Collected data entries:
-- ==== Sys2Proof/Laws/Ops.lean ====
section
/-! SUPPORT. One law for each shared operation of Machine/Ops.lean: the bus, the stack, interrupt entry and
return, reset. A proof cites these and unfolds no operation. -/

namespace Sys2Proof.Machine

/-! The bus -/

@[simp] theorem State.deliver_a (s : State) (a : Word) (v : Byte) :
    (s.deliver a v).a = s.a := by
  unfold State.deliver; split
  · rfl
  · split <;> simp
@[simp] theorem State.deliver_h (s : State) (a : Word) (v : Byte) :
    (s.deliver a v).h = s.h := by
  unfold State.deliver; split
  · rfl
  · split <;> simp
@[simp] theorem State.deliver_x (s : State) (a : Word) (v : Byte) :
    (s.deliver a v).x = s.x := by
  unfold State.deliver; split
  · rfl
  · split <;> simp
@[simp] theorem State.deliver_sp (s : State) (a : Word) (v : Byte) :
    (s.deliver a v).sp = s.sp := by
  unfold State.deliver; split
  · rfl
  · split <;> simp
@[simp] theorem State.deliver_pc (s : State) (a : Word) (v : Byte) :
    (s.deliver a v).pc = s.pc := by
  unfold State.deliver; split
  · rfl
  · split <;> simp
@[simp] theorem State.deliver_ccr (s : State) (a : Word) (v : Byte) :
    (s.deliver a v).ccr = s.ccr := by
  unfold State.deliver; split
  · rfl
  · split <;> simp
@[simp] theorem State.deliver_power (s : State) (a : Word) (v : Byte) :
    (s.deliver a v).power = s.power := by
  unfold State.deliver; split
  · rfl
  · split <;> simp
@[simp] theorem State.deliver_cliWindow (s : State) (a : Word) (v : Byte) :
    (s.deliver a v).cliWindow = s.cliWindow := by
  unfold State.deliver; split
  · rfl
  · split <;> simp
@[simp] theorem State.deliver_irqLatch (s : State) (a : Word) (v : Byte) :
    (s.deliver a v).irqLatch = s.irqLatch := by
  unfold State.deliver; split
  · rfl
  · split <;> simp
@[simp] theorem State.deliver_resetCause (s : State) (a : Word) (v : Byte) :
    (s.deliver a v).resetCause = s.resetCause := by
  unfold State.deliver; split
  · rfl
  · split <;> simp
@[simp] theorem State.deliver_inputs (s : State) (a : Word) (v : Byte) :
    (s.deliver a v).inputs = s.inputs := by
  unfold State.deliver; split
  · rfl
  · split <;> simp
@[simp] theorem State.deliver_schedule (s : State) (a : Word) (v : Byte) :
    (s.deliver a v).schedule = s.schedule := by
  unfold State.deliver; split
  · rfl
  · split <;> simp
@[simp] theorem State.deliver_draws (s : State) (a : Word) (v : Byte) :
    (s.deliver a v).draws = s.draws := by
  unfold State.deliver; split
  · rfl
  · split <;> simp
@[simp] theorem State.deliver_plat (s : State) (a : Word) (v : Byte) :
    (s.deliver a v).plat = s.plat := by
  unfold State.deliver; split
  · rfl
  · split <;> simp
@[simp] theorem State.deliver_stored (s : State) (a : Word) (v : Byte) :
    (s.deliver a v).stored = s.stored := by
  unfold State.deliver; split
  · rfl
  · split <;> simp
@[simp] theorem State.write_a (s : State) (a : Word) (v : Byte) :
    (s.write a v).a = s.a := by simp [State.write]
@[simp] theorem State.write_h (s : State) (a : Word) (v : Byte) :
    (s.write a v).h = s.h := by simp [State.write]
@[simp] theorem State.write_x (s : State) (a : Word) (v : Byte) :
    (s.write a v).x = s.x := by simp [State.write]
@[simp] theorem State.write_sp (s : State) (a : Word) (v : Byte) :
    (s.write a v).sp = s.sp := by simp [State.write]
@[simp] theorem State.write_pc (s : State) (a : Word) (v : Byte) :
    (s.write a v).pc = s.pc := by simp [State.write]
@[simp] theorem State.write_ccr (s : State) (a : Word) (v : Byte) :
    (s.write a v).ccr = s.ccr := by simp [State.write]
@[simp] theorem State.write_power (s : State) (a : Word) (v : Byte) :
    (s.write a v).power = s.power := by simp [State.write]
@[simp] theorem State.write_cliWindow (s : State) (a : Word) (v : Byte) :
    (s.write a v).cliWindow = s.cliWindow := by simp [State.write]
@[simp] theorem State.write_irqLatch (s : State) (a : Word) (v : Byte) :
    (s.write a v).irqLatch = s.irqLatch := by simp [State.write]
@[simp] theorem State.write_resetCause (s : State) (a : Word) (v : Byte) :
    (s.write a v).resetCause = s.resetCause := by simp [State.write]
@[simp] theorem State.write_inputs (s : State) (a : Word) (v : Byte) :
    (s.write a v).inputs = s.inputs := by simp [State.write]
@[simp] theorem State.write_schedule (s : State) (a : Word) (v : Byte) :
    (s.write a v).schedule = s.schedule := by simp [State.write]
@[simp] theorem State.write_draws (s : State) (a : Word) (v : Byte) :
    (s.write a v).draws = s.draws := by simp [State.write]
@[simp] theorem State.write_plat (s : State) (a : Word) (v : Byte) :
    (s.write a v).plat = s.plat := by simp [State.write]

/-- What a bus write does to memory: RAM takes the byte, $FFFF and everything else does not (R54, R337). -/
theorem State.write_mem (s : State) (a : Word) (v : Byte) :
    (s.write a v).mem =
      if a ≠ copAddress ∧ s.plat.spaceAt a = .ram then s.mem.write a.toNat v else s.mem := by
  unfold State.write State.deliver
  by_cases h : a = copAddress
  · simp [h]
  · simp only [if_neg h]
    split <;> simp_all

/-- What a bus write leaves for the prefetch rule: its address, but for one in ROM (R68, D5). -/
theorem State.write_stored (s : State) (a : Word) (v : Byte) :
    (s.write a v).stored = s.recorded a := rfl

/-- A bus write, case by case: everything it can do but record its address. -/
theorem State.deliver_cases (s : State) (a : Word) (v : Byte) :
    (a = copAddress ∧ s.deliver a v = ({ s with copCounter := 0 }).output a v) ∨
    (a ≠ copAddress ∧
      ((s.plat.spaceAt a = .ram ∧ s.deliver a v = { s with mem := s.mem.write a.toNat v }) ∨
        ((s.plat.spaceAt a = .rom ∨ s.plat.spaceAt a = .monitorRom ∨
          s.plat.spaceAt a = .unimplemented) ∧ s.deliver a v = s) ∨
        (∃ p, s.plat.spaceAt a = .portData p ∧ s.deliver a v = (s.setLatch v p).output a v) ∨
        (∃ p, s.plat.spaceAt a = .portDirection p ∧ s.deliver a v = (s.setDirection v p).output a v) ∨
        (s.plat.spaceAt a = .config1 ∧
          s.deliver a v = ({ s with config1 := v, copEnabled := copAfterConfig1 v }).output a v) ∨
        (s.plat.spaceAt a = .config2 ∧ s.deliver a v = ({ s with config2 := v }).output a v) ∨
        (s.plat.spaceAt a = .resetStatus ∧ s.deliver a v = s.output a v) ∨
        (s.plat.spaceAt a = .io ∧
          s.deliver a v = ({ s with enable := s.enable.afterWrite s.plat a v }).output a v))) := by
  by_cases h : a = copAddress
  · exact .inl ⟨h, by simp only [State.deliver, if_pos h]⟩
  · refine .inr ⟨h, ?_⟩
    simp only [State.deliver, if_neg h]
    cases s.plat.spaceAt a <;> simp

/-- Every other byte of memory stays. -/
theorem State.read_mem_write_ne (s : State) (a : Word) (v : Byte) {n : Nat} (h : n ≠ a.toNat) :
    (s.write a v).mem.read n = s.mem.read n := by
  rw [State.write_mem]
  split
  · exact Memory.read_write_ne _ _ h
  · rfl

/-- The byte written holds the value where it is RAM, and its old value elsewhere. -/
theorem State.read_mem_write_eq (s : State) (a : Word) (v : Byte) (hm : s.mem.wf = true) :
    (s.write a v).mem.read a.toNat =
      if a ≠ copAddress ∧ s.plat.spaceAt a = .ram then v else s.mem.read a.toNat := by
  rw [State.write_mem]
  split
  · exact Memory.read_write_eq hm a.toNat v
  · rfl

/-- A bus write keeps the canonical form. -/
theorem State.wf_write (s : State) (a : Word) (v : Byte) (hm : s.mem.wf = true) :
    (s.write a v).mem.wf = true := by
  rw [State.write_mem]
  split
  · exact Memory.wf_write hm a.isLt v
  · exact hm

/-- A byte of no RAM never changes. -/
theorem State.write_keeps_rom (s : State) (a : Word) (v : Byte) {b : Word}
    (h : s.plat.spaceAt b ≠ .ram) : (s.write a v).mem.read b.toNat = s.mem.read b.toNat := by
  by_cases e : b = a
  · subst e
    rw [State.write_mem, if_neg (fun c => h c.2)]
  · exact s.read_mem_write_ne a v (fun c => e (BitVec.eq_of_toNat_eq c))

/-- A read of memory is the byte there (R52). -/
theorem State.read_memory (s : State) (k : Nat) (a : Word)
    (h : s.plat.spaceAt a = .ram ∨ s.plat.spaceAt a = .rom ∨ s.plat.spaceAt a = .monitorRom) :
    s.read k a = s.mem.read a.toNat := by
  unfold State.read
  rcases h with h | h | h <;> simp [h]

/-- A read that the environment lists finds the levels listed, where no earlier entry is for it. -/
@[simp] theorem Inputs.levels_head (e : Inputs) (r : PinRead) (rs : List PinRead) :
    ({ e with pinReads := r :: rs } : Inputs).levels r.read r.port = r.levels := by
  simp [Inputs.levels]

/-- An entry for another read changes nothing. -/
theorem Inputs.levels_tail (e : Inputs) (r : PinRead) (rs : List PinRead) {k : Nat} {p : Port}
    (h : ¬(r.read = k ∧ r.port = p)) :
    ({ e with pinReads := r :: rs } : Inputs).levels k p =
      ({ e with pinReads := rs } : Inputs).levels k p := by
  simp [Inputs.levels, h]

/-- A byte that firstFree gives although it is used leaves no other: every byte it tried is used. -/
theorem firstFree_used {used : List Byte} : ∀ {n : Nat} {b : Byte}, firstFree used n b ∈ used →
    ∀ j : Nat, j ≤ n → b + BitVec.ofNat 8 j ∈ used
  | 0, b, h, j, hj => by
    obtain rfl : j = 0 := by omega
    simpa [firstFree] using h
  | n + 1, b, h, j, hj => by
    unfold firstFree at h
    split at h
    · next hb =>
      cases j with
      | zero => simpa using hb
      | succ j =>
        have := firstFree_used h j (by omega)
        rwa [show b + BitVec.ofNat 8 (j + 1) = b + 1 + BitVec.ofNat 8 j by
          apply BitVec.eq_of_toNat_eq; simp; omega]
    · next hb => exact absurd (List.contains_iff_mem.2 h) (by simpa using hb)

/-- Among six bytes one is free of five. -/
theorem firstFree_not_mem {used : List Byte} (h : used.length ≤ 5) (b : Byte) : firstFree used 5 b ∉ used := by
  intro hm
  have hs : (List.range 6).map (fun j => b + BitVec.ofNat 8 j) ⊆ used := fun v hv => by
    obtain ⟨j, hj, rfl⟩ := List.mem_map.1 hv
    exact firstFree_used hm j (by have := List.mem_range.1 hj; omega)
  have hn : ((List.range 6).map fun j => b + BitVec.ofNat 8 j).Nodup := by
    refine List.Nodup.map_on (fun x hx y hy he => ?_) List.nodup_range
    have hx := List.mem_range.1 hx
    have hy := List.mem_range.1 hy
    have := congrArg BitVec.toNat ((BitVec.add_right_inj b).1 he)
    simp only [BitVec.toNat_ofNat] at this
    omega
  have := (List.subperm_of_subset hn hs).length_le
  simp at this
  omega

/-- A list of codes with a fresh one in front, where no two were alike. -/
theorem nodup_cons_firstFree {codes : List (ResetCause × Byte)} (h : (codes.map (·.2)).Nodup)
    (hl : codes.length ≤ 5) (c : ResetCause) (b : Byte) :
    (((c, firstFree (codes.map (·.2)) 5 b) :: codes).map (·.2)).Nodup :=
  List.nodup_cons.2 ⟨firstFree_not_mem (by simpa using hl) b, h⟩

/-- No two causes have one code. -/
theorem resetCodes_nodup : (resetCodes.map (·.2)).Nodup := by
  unfold resetCodes
  simp only [List.foldl_cons, List.foldl_nil]
  repeat' first
    | exact List.nodup_nil
    | refine nodup_cons_firstFree ?_ (by simp) _ _

/-- Every cause has a code. -/
theorem resetCodes_find (c : ResetCause) :
    ∃ b, resetCodes.find? (·.1 == c) = some (c, b) := by
  unfold resetCodes
  cases c <;> simp

/-- The code of a cause names it. -/
theorem namedCause_code {c : ResetCause} {b : Byte} (h : (c, b) ∈ resetCodes) : namedCause b = some c := by
  have hn := resetCodes_nodup
  unfold namedCause
  generalize resetCodes = codes at h hn
  induction codes with
  | nil => cases h
  | cons d ds ih =>
    simp only [List.map_cons, List.nodup_cons] at hn
    rcases List.mem_cons.1 h with rfl | h
    · simp
    · have : d.2 ≠ b := fun e => hn.1 (e ▸ List.mem_map_of_mem (f := Prod.snd) h)
      rw [List.find?_cons_of_neg (by simpa using this)]
      exact ih h hn.2

/-- Every read of the Reset Status Register names the cause recorded (R305). -/
@[simp] theorem namedCause_resetStatusRead (draw k : Nat) (c : ResetCause) :
    namedCause (resetStatusRead draw k c) = some c := by
  unfold resetStatusRead
  simp only
  split
  · assumption
  · obtain ⟨b, hb⟩ := resetCodes_find c
    rw [hb]
    exact namedCause_code (List.mem_of_find?_eq_some hb)

/-- A read of a port (R339). -/
theorem State.read_port (s : State) (k : Nat) (a : Word) (p : Port)
    (h : s.plat.spaceAt a = .portData p) : s.read k a = s.portByte k p := by
  unfold State.read
  simp [h]

/-! Two bytes -/

@[simp] theorem State.write16_a (s : State) (a v : Word) :
    (s.write16 a v).a = s.a := by simp [State.write16]
@[simp] theorem State.write16_h (s : State) (a v : Word) :
    (s.write16 a v).h = s.h := by simp [State.write16]
@[simp] theorem State.write16_x (s : State) (a v : Word) :
    (s.write16 a v).x = s.x := by simp [State.write16]
@[simp] theorem State.write16_sp (s : State) (a v : Word) :
    (s.write16 a v).sp = s.sp := by simp [State.write16]
@[simp] theorem State.write16_pc (s : State) (a v : Word) :
    (s.write16 a v).pc = s.pc := by simp [State.write16]
@[simp] theorem State.write16_ccr (s : State) (a v : Word) :
    (s.write16 a v).ccr = s.ccr := by simp [State.write16]
@[simp] theorem State.write16_power (s : State) (a v : Word) :
    (s.write16 a v).power = s.power := by simp [State.write16]
@[simp] theorem State.write16_cliWindow (s : State) (a v : Word) :
    (s.write16 a v).cliWindow = s.cliWindow := by simp [State.write16]
@[simp] theorem State.write16_irqLatch (s : State) (a v : Word) :
    (s.write16 a v).irqLatch = s.irqLatch := by simp [State.write16]
@[simp] theorem State.write16_resetCause (s : State) (a v : Word) :
    (s.write16 a v).resetCause = s.resetCause := by simp [State.write16]
@[simp] theorem State.write16_inputs (s : State) (a v : Word) :
    (s.write16 a v).inputs = s.inputs := by simp [State.write16]
@[simp] theorem State.write16_schedule (s : State) (a v : Word) :
    (s.write16 a v).schedule = s.schedule := by simp [State.write16]
@[simp] theorem State.write16_draws (s : State) (a v : Word) :
    (s.write16 a v).draws = s.draws := by simp [State.write16]
@[simp] theorem State.write16_plat (s : State) (a v : Word) :
    (s.write16 a v).plat = s.plat := by simp [State.write16]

What you have to do: Give back precisely the lines above that start at the line containing "theorem resetCodes_find (c" and end at the line containing "names it. -/", inclusive. No other lines belong in the output.

Task result:
theorem resetCodes_find (c : ResetCause) :
    ∃ b, resetCodes.find? (·.1 == c) = some (c, b) := by
  unfold resetCodes
  cases c <;> simp

/-- The code of a cause names it. -/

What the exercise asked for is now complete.